I unfriended one of my oldest friends this month. On Facebook of course. How else would someone unfriend someone? FB is responsible for the term "unfriend" or is it "defriend?" They turned "friend" into a verb. Bright guys over there at Facebook.
In days gone by, you'd just stop hanging out. You would stop calling. You would avoid each other at parties. You'd cross them off your Christmas card list.
But on Facebook, it gets tricky. Since the term "friend" is used loosely to define anyone you are connected to on the site, and membership has certain privileges of access, those friends, genuinely or loosely defined, have a unique ability to know your business, observe with whom you correspond, and if they are so inclined, to take issue with what you do or even interfere.
A reasonable person knows the exposure problem and manages their facetime on Facebook. (This is where teenagers get tripped up. They may think they want to blab hither and yon about something, but they don't consider the reach some things have).
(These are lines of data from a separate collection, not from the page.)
-- ==== Sys2Proof/Safety.lean ====
section
/-!
DEFINITION. What counts as a safe run: every step answers a next state.
-/

namespace Sys2Proof

/-- The step at a state answers a next state. -/
def Proceeds (s : Machine.State) : Prop := ∃ s', Machine.step s = .next s'

/-- Every state that steps reach from `s` proceeds. -/
def Safe (s : Machine.State) : Prop :=
  ∀ r : Machine.State, Relation.ReflTransGen (fun a b => Machine.step a = .next b) s r → Proceeds r

namespace Machine

/-- No passage of acquisition or power waits that the next access would settle: RUN is not pending, and ENABLE is in force
(07 R183, 20 R498; log entry 19). -/
abbrev Settled (s : State) : Prop := flag s F.PWR_STATUS_RUN_PENDING = false ∧ s.acq.on' = flag s F.ACQ_CTRL_ENABLE

/-- The device is out of reset, no earlier access of a requester waits, no passage waits, and no monitor samples the register
bus. -/
abbrev BusIdle (s : State) : Prop :=
  s.held = false ∧ Settled s ∧ s.bus.slow = [] ∧ s.bus.posted = [] ∧ flag s F.PMON_CTRL_ENABLE = false

/-- A requester's write meets an idle register bus and none of the refusal checks of 02 R40. -/
abbrev Accepts (t : Nat) (r : Requester) (a d : Nat) (s : State) : Prop :=
  BusIdle s ∧ (busWrite r a (word d) (at' t s)).1 = 0

/-- A requester's read meets an idle register bus and none of the refusal checks of 02 R40. -/
abbrev Readable (t : Nat) (r : Requester) (a : Nat) (s : State) : Prop :=
  BusIdle s ∧ (busRead r a (at' t s)).2.1 = 0

/-- The bits that the fields of the register at an address take. -/
def fieldBits (a : Nat) : Word :=
  match findReg a with
  | some l => rowMask l
  | none => 0#32

/-- The fields of the register at an address. -/
def fieldsAt (a : Nat) : List FieldRow :=
  match findReg a with
  | some l => l.row.fields
  | none => []

/-- Every register but those named reads as before, EVF_DROPPED with its OVF word apart, which any event may advance (02 R57). -/
abbrev SameRegs (skip : Nat → Bool) (s u : State) : Prop :=
  ∀ a, skip a = false → a ≠ A.IRQ_EVF_DROPPED → a ≠ A.IRQ_EVF_DROPPED + 4 → reg u a = reg s a

/-- Every byte of a memory outside `n` bytes from `lo` on reads as before. -/
abbrev SameBytes (lo n : Nat) (m m' : List Host.Cell) : Prop :=
  ∀ b, b < lo ∨ lo + n ≤ b → pget 0#8 m' b = pget 0#8 m b

/-- Both memories are in canonical form. -/
abbrev MemoriesCanonical (s : State) : Prop := Memory.wf s.sram = true ∧ Memory.wf s.calstore = true

/-- The fuses hold one of the four states, at most 15 entries to SERVICE, and a begun transition to a state other than
FACTORY (20 R504, R505). -/
abbrev FusesLegal (s : State) : Prop :=
  1 ≤ s.pwr.lcState ∧ s.pwr.lcState ≤ 4 ∧ s.pwr.lcLeft ≤ 15 ∧ ∀ x ∈ s.pwr.lcBegun, 2 ≤ x ∧ x ≤ 4

/-- No other block takes the results of housekeeping channel `c`: not the thermal limits, calibration, or the return path. -/
abbrev Unwatched (s : State) (c : Nat) : Prop :=
  c < 36 ∧ c ≠ 32 ∧ c ≠ 33 ∧ flag s F.THM_CTRL_ENABLE = false ∧ rd s F.CAL_TEMP_SEL ≠ c ∧ rd s F.RET_TEMP_SEL_CHAN ≠ c

/-- A page with the common header: one of the 105 interrupt sources of 02 R54. -/
abbrev HeaderPage (p : Nat) : Prop := p ∈ (List.range 105).map srcBase

end Machine

end Sys2Proof
end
But as I've said, a reasonable person manages the information they share. Won't air any dirty laundry on the web. This is not the place to call out your philandering husband or yak about your argument with your girlfriend, or snark about your wretched colleague at the office or your belligerent student.
The diciest places I'll go are to express a political opinion or comment on a public interest story. I won't even publicly criticize someone else's opinion. I may express a different one, but opinions, as you know, are our entitlement.
But there are people who have more nefarious uses for Facebook.
And unfortunately, this friend of mine turned out to be one of those people.